Антонина и Виктор любили сына, но когда он родился, они были попросту не готовы к появлению ребенка и не собирались менять свою жизнь ради него. Да и не требовал этого никто. В те годы, в 1960–1970-х, вера в коммунистические идеалы, хоть уже и не такая пламенная, как раньше, по-прежнему грела сердце советского человека. Считалось, что воспитывать должно государство. Ясли, детский сад, школа, пионерия – все эти организации брали на себя функцию образования и воспитания. Считалось, что профессионально обученные люди с педагогическим образованием уж точно лучше справятся с ребенком, чем необразованные родители. Каждый должен заниматься своим делом. Учителя пусть учат, доктора – лечат. Зачем возлагать на людей без педагогического образования родительские обязанности? Задача родителей – обеспечить ребенка всем необходимым и проследить, чтобы он вовремя в школу приходил. Как раз в то время популярность получила пятидневка, то есть школа с проживанием. Учась на пятидневке, школьник приезжал домой только на выходных, чтобы провести пару дней с родителями, а затем вновь отправлялся в школу интернатного типа. Встречались даже те, кто считал, что детей лучше забирать из семьи и отдавать на воспитание государству. Впрочем, таким радикалам обычно возражали примерами из 1920-х, когда подобные эксперименты ни к чему хорошему не привели.

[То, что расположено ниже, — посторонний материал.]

/-- R85: the decoding of every word, and the 37 rows of the opcode table. That every word matches exactly one row,
that of its instruction, is an inference the spec marks as its own ("Every 32-bit word matches exactly one row
[derived: from this rule]"). -/
def Obligations.OpcodeMapIsTotalAndUnambiguous : Prop :=
  (∀ w : Word, decode w =
    if w.toNat / 256 ≠ 0 then .illegalRsv (BitVec.ofNat 24 (w.toNat / 256)) (BitVec.ofNat 8 w.toNat)
    else match w.toNat % 256 with
      | 0x00 => .nop
      | 0x01 => .loadCal
      | 0x02 => .clearCal
      | 0x03 => .loadUt
      | 0x04 => .loadUp
      | 0x05 => .compT
      | 0x06 => .compP
      | 0x07 => .compensate
      | op => .illegalOp (BitVec.ofNat 8 op)) ∧
  opcodeRows.length = 37 ∧
  ∀ w : Word, ∃ r, opcodeRows.filter (fun r => r.accepts w) = [r] ∧ r.mnemonic = (decode w).mnemonic

/-- Words written out from R81, R82 and R83. -/
def Obligations.WordsOfTheOpcodeMapDecode : Prop :=
  decode 0x00000000 = .nop ∧ decode 0x00000001 = .loadCal ∧ decode 0x00000002 = .clearCal ∧
  decode 0x00000003 = .loadUt ∧ decode 0x00000004 = .loadUp ∧ decode 0x00000005 = .compT ∧
  decode 0x00000006 = .compP ∧ decode 0x00000007 = .compensate ∧
  decode 0x00000008 = .illegalOp 0x08 ∧ decode 0x000000FF = .illegalOp 0xFF ∧
  decode 0x00000100 = .illegalRsv 0x000001 0x00 ∧ decode 0xFFFFFFFF = .illegalRsv 0xFFFFFF 0xFF

/-! ## Steps -/

/-- A host turn performs the host's next access; a write of a word to CMD runs the instruction the word decodes
to, on the state with that turn and that access taken (R23, R58, R192). The lists of turns and of accesses, and
`State.withFetchWord`, which puts the write of one command word first on both, are the model's own scheduling
(DESIGN CHOICE, log 1); that such a step runs the instruction whose word it is says so of every instruction. -/
def Obligations.StepRunsTheDecodedCommand : Prop :=
  (∀ (s : State) (ts : List Agent) (a : HostAccess) (as : List HostAccess),
    s.turns = .host :: ts → s.host = a :: as →
    Machine.step s = hostAccess a { s with turns := ts, host := as }) ∧
  (∀ (s : State) (w : Word), hostAccess ⟨.write w, 0x04, 4⟩ s = exec (decode w) s) ∧
  (∀ (s : State) (i : Instr), i.WellFormed →
    Machine.step (s.withFetchWord 32 (encode i).toNat) = exec i s)

/-- Nothing stops the machine but a host access that is no aligned word: the model has no step for it (R51,
R210). No step is a fault. -/
def Obligations.StepStopsOnlyOnBadAccess : Prop :=
  ∀ s : State,
    ((∃ t, Machine.step s = .next t) ∧
      ∀ ts a as, s.turns = .host :: ts → s.host = a :: as → a.size = 4 ∧ a.off.toNat % 4 = 0) ∨
    (Machine.step s = .refused .hostAccess ∧
      ∃ ts a as, s.turns = .host :: ts ∧ s.host = a :: as ∧ ¬ (a.size = 4 ∧ a.off.toNat % 4 = 0))

/-! ## Commands -/

/-- R190. -/
def Obligations.NopChangesNothing : Prop :=
  ∀ s : State,
    (s.scp.eng = .idle → exec .nop s = .next s) ∧
    (s.scp.eng ≠ .idle →
      exec .nop s = .next { s with scp := { s.scp with status := { s.scp.status with wrRej := true } } })
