/-- Settles O20: the byte stored last is SHADOW[1], and SHADOW[0] is kept. -/
theorem loadUtCommit : Obligations.LoadUtCommit := by
  intro s ts b es hturns hstream loading last
  have hut : bytePair (s.scp.shadow.set 1 b)[0] (s.scp.shadow.set 1 b)[1] =
      BitVec.ofNat 16 (256 * s.scp.shadow[0].toNat + b.toNat) := by
    rw [bytePair_eq_ofNat, Vector.getElem_set_ne _ _ (by decide), Vector.getElem_set_self]
  rw [step_stream_byte_commits hturns hstream loading last, Scp.storeByte_of_n b last (by decide), ← hut]
  rfl

/-- Settles O21: the byte stored last is SHADOW[2], and SHADOW[0] and SHADOW[1] are kept. -/
theorem loadUpCommit : Obligations.LoadUpCommit := by
  intro s ts b es hturns hstream loading last
  have hup : upFrame (s.scp.shadow.set 2 b)[0] (s.scp.shadow.set 2 b)[1] (s.scp.shadow.set 2 b)[2] s.scp.loss =
      BitVec.ofNat 19
        ((s.scp.shadow[0].toNat * 2 ^ 16 + s.scp.shadow[1].toNat * 2 ^ 8 + b.toNat) /
          2 ^ (8 - s.scp.loss.toNat)) := by
    rw [upFrame_eq_ofNat, Vector.getElem_set_ne _ _ (by decide), Vector.getElem_set_ne _ _ (by decide),
      Vector.getElem_set_self]
  rw [step_stream_byte_commits hturns hstream loading last, Scp.storeByte_of_n b last (by decide), ← hup]
  rfl

/-! ### The failure -/

/-- A stream turn with a failure in a load fails that load (R62). -/
theorem step_stream_fail_loading {s : State} {ts : List Agent} {cause : FailCause} {es : List StreamEvent}
    {k : LoadKind} (hturns : s.turns = .stream :: ts) (hstream : s.stream = .fail cause :: es)
    (loading : s.scp.eng = .loading k) :
    step s = .next { s with turns := ts, stream := es, scp := s.scp.loadFail k cause } := by
  rw [step_stream_fail hturns hstream, Scp.streamFail_loading cause loading]

/-- Settles O23: the failure of a raw load, with its cause as ERR_SUB. -/
theorem rawLoadFailure : Obligations.RawLoadFailure := by
  intro s ts cause es hturns hstream
  constructor <;> intro loading
  · rw [step_stream_fail_loading hturns hstream loading]
    cases cause <;> rfl
  · rw [step_stream_fail_loading hturns hstream loading]
    cases cause <;> rfl

/-! ### The host's writes -/

/-- A write that BUSY = 0 lets through (R54, R56). -/
theorem hostAccess_write_accepted {s : State} (idle : s.scp.eng = .idle) {off : BitVec 8} {r : Reg} {w : Word}
    {f : Scp → Scp} (aligned : off.toNat % 4 = 0) (hr : regAt off = r) (hne : r ≠ .cmd)
    (guarded : Scp.write r w = Scp.unlessBusy f) :
    hostAccess ⟨.write w, off, 4⟩ s = .next { s with scp := f s.scp } := by
  rw [hostAccess_write_of_ne s w aligned hr hne, guarded, State.onScp, Scp.unlessBusy_idle f s.scp idle]

/-- Settles O34: UT and UP take their low bits, and `BitVec.ofNat` takes the word mod 2^16 or 2^19. -/
theorem rawRegisterWrites : Obligations.RawRegisterWrites := by
  intro s w idle
  constructor
  · exact hostAccess_write_accepted idle (f := Scp.writeUt w) rfl regAt_ut nofun rfl
  · exact hostAccess_write_accepted idle (f := Scp.writeUp w) rfl regAt_up nofun rfl

end Sys2Proof.Machine
end

section
/-! PROOFS. The range facts of the step sequence (42_compensation.md R170): what each of the steps T1 to P15 computes
and how large it can be, and from these the two sequences. -/

namespace Sys2Proof.Machine

/-! ### Symmetric bounds -/

/-- The bound |x| ≤ m. -/
def Within (m x : Int) : Prop := -m ≤ x ∧ x ≤ m

namespace Within

variable {m n x y : Int}

theorem mono (h : Within m x) (hm : m ≤ n) : Within n x :=
  ⟨(Int.neg_le_neg hm).trans h.1, h.2.trans hm⟩

theorem add (hx : Within m x) (hy : Within n y) : Within (m + n) (x + y) := by
  obtain ⟨hx, hx'⟩ := hx
  obtain ⟨hy, hy'⟩ := hy
  constructor <;> omega

theorem sub (hx : Within m x) (hy : Within n y) : Within (m + n) (x - y) := by
  obtain ⟨hx, hx'⟩ := hx
  obtain ⟨hy, hy'⟩ := hy
  constructor <;> omega

theorem mul (hx : Within m x) (hy : Within n y) : Within (m * n) (x * y) :=
  mul_mem_of_mem hx.1 hx.2 hy.1 hy.2

theorem self (h : 0 ≤ x) : Within x x := ⟨by omega, Int.le_refl x⟩

/-- A quotient by a positive divisor. -/
theorem fdiv_of_pos (h : Within m x) {k : Int} (hk : 0 < k) (hm : m ≤ n * k) : Within n (fdiv x k) := by
  obtain ⟨hlow, hhigh⟩ := h
  apply fdiv_mem_of_mem hk
  · rw [Int.neg_mul]
    omega
  · omega

/-- A quotient by a divisor of size at least `k`. -/
theorem fdiv_of_le (h : Within (m * n) x) (hm : 0 ≤ m) {k : Int} (hn : 0 < n) (hk : n ≤ k ∨ k ≤ -n) :
    Within m (fdiv x k) := by
  rcases hk with hk | hk
  · exact h.fdiv_of_pos (by omega) (Int.mul_le_mul_of_nonneg_left hk hm)
  · rw [← fdiv_neg_neg]
    have hneg : Within (m * n) (-x) := ⟨Int.neg_le_neg h.2, Int.neg_le_of_neg_le h.1⟩
    exact hneg.fdiv_of_pos (by omega) (Int.mul_le_mul_of_nonneg_left (by omega) hm)

/-- A quotient by any divisor that is not 0. -/
theorem fdiv_of_ne (h : Within m x) {k : Int} (hk : k ≠ 0) : Within m (fdiv x k) :=
  fdiv_mem_of_ne hk h.1 h.2

theorem fits64 (h : Within m x) (hm : m ≤ 2 ^ 63 - 1) : fits64 x := by
  obtain ⟨hlow, hhigh⟩ := h
  constructor <;> omega

end Within

/-! ### Steps that succeed -/

/-- The computation succeeds with the value `x`, and |x| ≤ m: a row of R170's table. -/
def OkWithin (r : Except StepFail Int) (x m : Int) : Prop := r = .ok x ∧ Within m x

section
variable {m n q x y k : Int} {c : StepCode}

theorem bind_of_ok {α β : Type} {r : Except StepFail α} {a : α} (h : r = .ok a) (rest : α → Except StepFail β) :
    (r >>= rest) = rest a := by
  rw [h]
  rfl

theorem Within.chk (h : Within m x) (hm : m ≤ 2 ^ 63 - 1) : OkWithin (chk x c) x m :=
  ⟨chk_of_fits c (h.fits64 hm), h⟩

/-- A check that passes, before the rest of its step. -/
theorem Within.chk_bind (h : Within m x) (hm : m ≤ 2 ^ 63 - 1) {rest : Int → Except StepFail Int}
    (hrest : OkWithin (rest x) y n) : OkWithin (Machine.chk x c >>= rest) y n := by
  rwa [bind_of_ok (chk_of_fits c (h.fits64 hm))]

/-- A value that is divided by a constant. -/
theorem Within.chk_fdiv (h : Within m x) (hm : m ≤ 2 ^ 63 - 1) (hk : 0 < k) (hq : m ≤ q * k) :
    OkWithin (Machine.chk x c >>= fun a => Machine.chk (fdiv a k) c) (fdiv x k) q :=
  h.chk_bind hm ⟨chk_of_fits c ((h.fdiv_of_ne hk.ne').fits64 hm), h.fdiv_of_pos hk hq⟩

end

/-! ### T1 to T4 -/

section
variable {ut ac5 ac6 mc md x1 x2 b5 : Int}

theorem stepT1_range (hd : Within 65535 (ut - ac6)) (hac5 : Within 65535 ac5) :
    OkWithin (stepT1 ut ac6 ac5) (fdiv ((ut - ac6) * ac5) (2 ^ 15)) 131069 :=
  hd.chk_bind (by norm_num) ((hd.mul hac5).chk_fdiv (by norm_num) (by norm_num) (by norm_num))

theorem stepT2_of_zero (hmc : Within (2 ^ 15) mc) (hzero : x1 + md = 0) :
    stepT2 x1 mc md = .error (.divZero .t2) := by
  have hm := (hmc.mul (.self (x := 2 ^ 11) (by norm_num))).fits64 (by norm_num)
  rw [stepT2, hzero, bind_of_ok (chk_of_fits _ (by decide)), bind_of_ok (chk_of_fits _ hm), divChk_zero]
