/-- Housekeeping beyond its registers (chapter 15): converters, bias and PWM outputs, the option records SAFE_CODE + 4096·SAFE_RANGE, outputs
whose CODE has been written since the last commit, units whose DUTY has; samples in a row outside the range, and in a row of wide
disagreement of a cluster sensor with its tile's, by sensor. -/
structure HkS where
  convs : Tbl HkConv := []
  bias : Tbl BiasS := []
  pwm : Tbl PwmS := []
  safe : Tbl Nat := []
  codeWr : List Nat := []
  dutyWr : List Nat := []
  outside : Tbl Nat := []
  apart : Tbl Nat := []
  deriving DecidableEq, Repr
/-- A directory copy (Table 2.11) whose MAGIC and CRC match. -/
structure DirCopy where
  seq : Nat
  slotSize : Nat
  pref : Nat
  present : Nat
  devId : Nat
  verA : Nat := 0
  verB : Nat := 0
  lenA : Nat := 0
  lenB : Nat := 0
  deriving DecidableEq, Repr

/-- An entry of the flash log (R60): what it records (0 a start, 1 RESET_CAUSE, 2 a trim failure, 3 an image failure, 4 a degraded
unit), its value, and the balance when it was written. -/
structure LogEntry where
  kind : Nat
  value : Nat
  bal : Nat
  deriving DecidableEq, Repr

/-- The configuration flash (R57 to R60): size in bytes (0: none), directory copies that are valid, image slots, log. -/
structure FlashS where
  size : Nat := 0
  dir0 : Option DirCopy := none
  dir1 : Option DirCopy := none
  slotA : List Nat := []
  slotB : List Nat := []
  log : List LogEntry := []
  deriving DecidableEq, Repr

/-- A verified image by its records (Table 2.9). -/
structure ImageS where
  bytes : List Nat := []
  rollback : Nat := 0
  warmEn : Bool := false
  newtFw : List (List Nat) := []
  kernels : List (List Nat) := []
  regInit : List (Nat × Nat × Nat) := []
  dpdSeeds : List (List Nat) := []
  weightSeeds : List (List Nat) := []
  plan : Option (List Nat) := none
  schedule : List (Nat × Nat × Nat) := []
  profile : Option (List Nat) := none
  deriving DecidableEq, Repr

/-- Start and modes beyond their registers (chapters 1 and 2): running image; WARM_EN of the image that ran before and the slot it came from, kept in AON; image being
received, with the slot it goes to (0 A, 1 B, 2 LINK); units of FAILED tiles or regions; a trim load runs; the release was of SYSTEM
reach; causes of SAFE by event code (R401); step 5 still waits. -/
structure BootS where
  img : Option ImageS := none
  warmEn : Bool := false
  warmSlot : Nat := 3
  asm : Option (Nat × List Nat) := none
  loading : Bool := false
  system : Bool := false
  safe : List Nat := []
  deriving DecidableEq, Repr

/-- A link key in a slot (R367): key, role (1 USER, 2 CO), last accepted COUNTER, upstream counter, generation of its blob. -/
structure KeySlot where
  key : Nat
  role : Nat
  last : Nat := 0
  up : Nat := 0
  gen : Nat := 0
  deriving DecidableEq, Repr

/-- The security block beyond its registers (chapter 17): slots in retention, blobs in MTP with the counters' checkpoints,
consecutive failures and locks by slot, the challenge that holds, the bytes of the JTAG data register of SEC_CHAL, the service that runs as (SERVICE, role, request), copies of
MIN_VER used, MIN_VER before the last copy, and whether the last self-test set passed. -/
structure SecS where
  slots : Tbl (Option KeySlot) := []
  blobs : Tbl (Option KeySlot) := []
  fails : Tbl Nat := []
  locks : Tbl Nat := []
  challenge : Option (List Nat) := none
  dr : List Nat := []
  job : Option (Nat × Nat × List Nat) := none
  copies : Nat := 0
  minPrev : Nat := 0
  passed : Bool := false
  deriving DecidableEq, Repr

/-- The retention snapshot (R353): register fields (of class H their shadow copies), the event queue in its order, trims, and the bias outputs
whose CODE the host had committed. -/
structure Snap where
  act : Tbl Nat := []
  hsh : Tbl Nat := []
  events : EventQueue := {}
  trims : Tbl Nat := []
  orxTrims : Tbl Nat := []
  codes : List Nat := []
  deriving DecidableEq, Repr
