/-- One enabled carrier of Table 6.9's first pair, on the shadow values; frequencies in kHz. -/
def carrierOk (s : State) (c : Nat) : Bool :=
  let scs := rdSh s (Reg.CARRIER_CFG0_SCS c)
  let nf := rdSh s (Reg.CARRIER_CFG0_NFFT c)
  let prb := rdSh s (Reg.CARRIER_CFG1_N_PRB c)
  let cf := (sgn 16 (rdSh s (Reg.CARRIER_CFG1_CF_OFS c))).natAbs
  scs != 3 && decide (scs ≤ muOf s) && decide (1 ≤ prb) && decide (prb ≤ maxPrb nf) &&
  decide (rdSh s (Reg.CARRIER_CFG2_WIN_ADV c) ≤ nCp nf) &&
  decide (rdSh s (Reg.CARRIER_CFG0_BFP_DL c) ≤ 5) && decide (rdSh s (Reg.CARRIER_CFG0_BFP_UL c) ≤ 5) &&
  decide (cf * 15 * 2 ^ scs + 180 * prb * 2 ^ scs ≤ 393216) &&
  decide (rdSh s (Reg.CARRIER_CFG0_LMAX_DL c) ≤ lmaxLimit s) && decide (rdSh s (Reg.CARRIER_CFG0_LMAX_UL c) ≤ lmaxLimit s)

def carrierEnSh (s : State) (c : Nat) : Bool := rdSh s (Reg.CARRIER_CFG0_EN c) == 1

/-- Σ LMAX × 12 × N_PRB × SCS over the enabled carriers, kHz (R142). -/
def layerBudget (s : State) (lmax : Nat → Fld) : Nat :=
  (List.range 4).foldl (fun a c => if carrierEnSh s c then
    a + rdSh s (lmax c) * 12 * rdSh s (Reg.CARRIER_CFG1_N_PRB c) * 15 * 2 ^ rdSh s (Reg.CARRIER_CFG0_SCS c) else a) 0

def carrierPairOk (s : State) : Bool :=
  (List.range 4).all (fun c => !carrierEnSh s c || carrierOk s c) &&
  decide (layerBudget s Reg.CARRIER_CFG0_LMAX_DL ≤ 12800000) && decide (layerBudget s Reg.CARRIER_CFG0_LMAX_UL ≤ 12800000)

/-- Groups of a set: Σ over its carriers of ceil(N_PRB / G) (R145), on values read by `r`. -/
def groupsOf (r : Fld → Nat) (w : Nat) : Nat :=
  (List.range 4).foldl (fun a c => if bit (r (Reg.WSET_DESC_CARR w)) c then
    a + ceilDiv (r (Reg.CARRIER_CFG1_N_PRB c)) (2 ^ r (Reg.WSET_DESC_GRAN w)) else a) 0

/-- Blocks of one copy of a set (R145). -/
def blocksOf (r : Fld → Nat) (w : Nat) : Nat := ceilDiv (r (Reg.WSET_DESC_LCNT w) * groupsOf r w) 32

def wsetPairOk (s : State) : Bool :=
  let r := rdSh s
  (List.range 16).all (fun w => r (Reg.WSET_DESC_EN w) != 1 ||
    ((List.range 4).all (fun c => !bit (r (Reg.WSET_DESC_CARR w)) c || carrierEnSh s c) && r (Reg.WSET_DESC_CARR w) != 0 &&
      decide (r (Reg.WSET_DESC_GRAN w) ≤ 4) && decide (1 ≤ r (Reg.WSET_DESC_LCNT w)) && decide (r (Reg.WSET_DESC_LCNT w) ≤ 64))) &&
  decide ((List.range 16).foldl (fun a w => if r (Reg.WSET_DESC_EN w) = 1 then a + 2 * blocksOf r w else a) 0 ≤ 2048)

/-- SCS_RA in units of 1.25 kHz, and L_RA (R151). -/
def scsRa (c : Nat) : Nat := [1, 4, 12, 24, 48].getD c 0
def lRa (c : Nat) : Nat := if c ≤ 1 then 839 else 139

def prachPairOk (s : State) : Bool :=
  (List.range 4).all fun p => rdSh s (Reg.PRACH_CFG0_EN p) != 1 ||
    (let c := rdSh s (Reg.PRACH_CFG0_CARRIER p)
     let k := rdSh s (Reg.PRACH_CFG0_SCS_RA p)
     let scs := rdSh s (Reg.CARRIER_CFG0_SCS c)
     let ofs := sgn 16 (rdSh s (Reg.PRACH_CFG0_K_OFS p))
     carrierEnSh s c && decide (k ≤ 4) && (decide (k ≤ 1) || k - 2 == scs) &&
     decide (1 ≤ rdSh s (Reg.PRACH_CFG0_N_REP p)) && decide (rdSh s (Reg.PRACH_CFG0_N_REP p) ≤ 12) && decide (0 ≤ ofs) &&
     decide ((ofs + lRa k) * scsRa k ≤ 12 * rdSh s (Reg.CARRIER_CFG1_N_PRB c) * 12 * 2 ^ scs))

def solvePortOk (s : State) (j p : Nat) : Bool :=
  let c := rdSh s (Reg.SOLVE_PORT0_CARRIER j p)
  let comb := rdSh s (Reg.SOLVE_PORT0_COMB j p)
  let cnt := rdSh s (Reg.SOLVE_PORT1_PRB_CNT j p)
  carrierEnSh s c && comb != 3 && decide (rdSh s (Reg.SOLVE_PORT0_COMB_OFS j p) < 2 ^ (comb + 1)) &&
  decide (rdSh s (Reg.SOLVE_PORT0_CS j p) < [8, 12, 6].getD comb 0) && cnt % 4 == 0 && decide (4 ≤ cnt) &&
  decide (rdSh s (Reg.SOLVE_PORT1_PRB_START j p) + cnt ≤ rdSh s (Reg.CARRIER_CFG1_N_PRB c)) &&
  decide (rdSh s (Reg.SOLVE_PORT1_U j p) ≤ 29)

def solvePairOk (s : State) : Bool :=
  (List.range 4).all fun j => (List.range 64).all fun p =>
    rdSh s (Reg.SOLVE_PORT0_VALID j p) != 1 || solvePortOk s j p

/-- Lowest offset of every failing pair of Table 6.9 (R12): the first pair holds ESC_CTRL, the others CARRIER_CFG(0). -/
def tilePairFails (s : State) : List Nat :=
  failAt (carrierPairOk s) Reg.ESC_CTRL_MU.off ++ failAt (wsetPairOk s) (Reg.CARRIER_CFG0_EN 0).off ++
  failAt (prachPairOk s) (Reg.CARRIER_CFG0_EN 0).off ++ failAt (solvePairOk s) (Reg.CARRIER_CFG0_EN 0).off

/-- The TILE blocks' commit group: the shared page and each tile's own page (R157). -/
def tileGroup : Group :=
  ⟨[regsAt 0x400000 0x402000, regsAt 0x501000 0x502000, regsAt 0x601000 0x602000, regsAt 0x701000 0x702000]⟩

def State.wset (s : State) (w : Nat) : WsetS := s.beam.wsets.get w {}
def State.modWset (s : State) (w : Nat) (g : WsetS → WsetS) : State :=
  { s with beam := { s.beam with wsets := s.beam.wsets.set w {} (g (s.wset w)) } }

/-- Apply `g` for every enabled tile. -/
def forTiles (s : State) (g : State → Nat → State) : State := forEach (enabledTiles s) s g

/-- Both copies of a set are discarded (R145). -/
def discardWset (s : State) (w : Nat) : State :=
  forTiles (s.modWset w fun _ => {}) fun s t =>
    wr (wr s (Reg.WSET_STATUS_ACT_VALID t w) 0) (Reg.WSET_STATUS_SHD_PEND t w) 0

/-- The fields of a set's declaration (R145). -/
def wsetDecl (s : State) (w : Nat) : List Nat :=
  [rd s (Reg.WSET_DESC_EN w), rd s (Reg.WSET_DESC_DIR w), rd s (Reg.WSET_DESC_OWNER w), rd s (Reg.WSET_DESC_PER_SLOT w),
   rd s (Reg.WSET_DESC_CARR w), rd s (Reg.WSET_DESC_GRAN w), rd s (Reg.WSET_DESC_LCNT w), rd s (Reg.WSET_DESC_WSTALE_MAX w)]

def carrierDecl (s : State) (c : Nat) : Nat × Nat := (rd s (Reg.CARRIER_CFG0_EN c), rd s (Reg.CARRIER_CFG1_N_PRB c))

/-- A committed write of a unit's UNIT_CORR sets its CORR_VALID bit and the time of measurement (Table 6.21). -/
def corrCommitted (s : State) (u : Nat) : State :=
  let f := Reg.CORR_VALID_VALID (u / 32)
  let s1 := wr s f (setBit (rd s f) (u % 32))
  { s1 with beam := { s1.beam with corrTime := s1.beam.corrTime.set u 0 (balSec s1) } }

/-! ### Reciprocity (R154) -/

/-- The unit is present under R33 and not degraded on either side. -/
def unitPresent (s : State) (u : Nat) : Bool :=
  unitEnabled s u && !s.absent.contains u && !((s.unit u).degRx && (s.unit u).degTx)
def unitWhole (s : State) (u : Nat) : Bool := unitPresent s u && !(s.unit u).degRx && !(s.unit u).degTx

/-- Age of a unit's correction, seconds. -/
def corrAge (s : State) (u : Nat) : Nat := balSec s - s.beam.corrTime.get u 0

/-- Tile `t`'s units all have corrections no older than RECIP_AGE_MAX. -/
def recipTile (s : State) (t : Nat) : Bool :=
  ((List.range 32).map (32 * t + ·)).all fun u => !unitWhole s u ||
    (bit (rd s (Reg.CORR_VALID_VALID t)) (u % 32) && decide (corrAge s u ≤ rd s Reg.SOLVER_CTRL_RECIP_AGE_MAX))

def recipAll (s : State) : Bool := (enabledTiles s).all fun t => on s (Reg.SOLVER_STATUS_RECIP_VALID t)

/-- Refresh RECIP_VALID; a change to 0 raises event 0x2037. -/
def recipUpdate (s : State) : State :=
  let was := recipAll s
  let s1 := forTiles s fun s t => wr s (Reg.SOLVER_STATUS_RECIP_VALID t) (b2n (recipTile s t))
  raiseIf (was && !recipAll s1) s1 0x2037 0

Тоня и Виктор не были радикалами и уж тем более ничего плохого в жизни сына с бабушкой не видели. Поначалу мама, конечно, названивала домой и расспрашивала о том, как поживает сын, но со временем эти звонки становились все реже. А вскоре Тоня перестала приезжать даже в отпуск. Как сильно Миша ни старался, его успехов было недостаточно для того, чтобы приблизить маму.
Любви, как и любой другой способности, требуются практика и тренировка. Тоня прекрасно относилась к сыну, но никогда не была с ним близка. Девушка забеременела от любимого человека и решила оставить ребенка, наслушавшись ужасных рассказов об абортах. Появление ребенка в жизни она восприняла как очередную трудность, которую нужно преодолеть. Отъезд в Ангарск дался ей тяжело. Она корила себя за то, что сын растет вдали от родителей, но забрать ребенка никак не получалось. Жили они в жуткой комнате в общежитии, где для ребенка не было никаких условий. Соседи умудрялись как-то фигурно расставить шкафы и развесить занавески таким образом, чтобы дети находились в более-менее отделенном от родителей пространстве. Но Тоня не вполне понимала, как им это удается, если даже они с Виктором, живя за стенкой, прекрасно знали, когда у соседей случается ночь любовных утех. Уж лучше пусть мальчик поживет в нормальных условиях с бабушкой и дедушкой, а они пока попробуют как-то наладить быт и построить светлое будущее.
Работа, необходимость обосноваться в новом месте и завести друзей, сплетни и конфликты на почве жилья и другие бытовые проблемы так сильно затянули молодую супружескую пару, что Тоня и Виктор совсем перестали интересоваться сыном. Иногда по вечерам они вспоминали о том, что давно не звонили Мишеньке, но потом смотрели на часы и решали, что позвонят уже завтра. Через несколько лет Тоня снова забеременела, и тут уж стало совсем не до сына, который вроде бы стал уже совсем взрослым.
Вторая беременность помогла Попковым решить проблему с жильем. Вскоре после рождения дочери им удалось наконец переехать в хрущевку, которая казалась им тогда настоящими хоромами. Родители Тони сильно сдали и с трудом справлялись с воспитанием мальчика, так что Мишу пора было забирать в Ангарск.
Известие о том, что он станет жить с родителями, застало Мишу летом. До самого переезда он думал лишь о том, как они будут с отцом ходить на рыбалку, с мамой – вместе они будут гулять в парке или ходить в походы. Теперь-то у нее будет много времени, чтобы узнать обо всех его достижениях!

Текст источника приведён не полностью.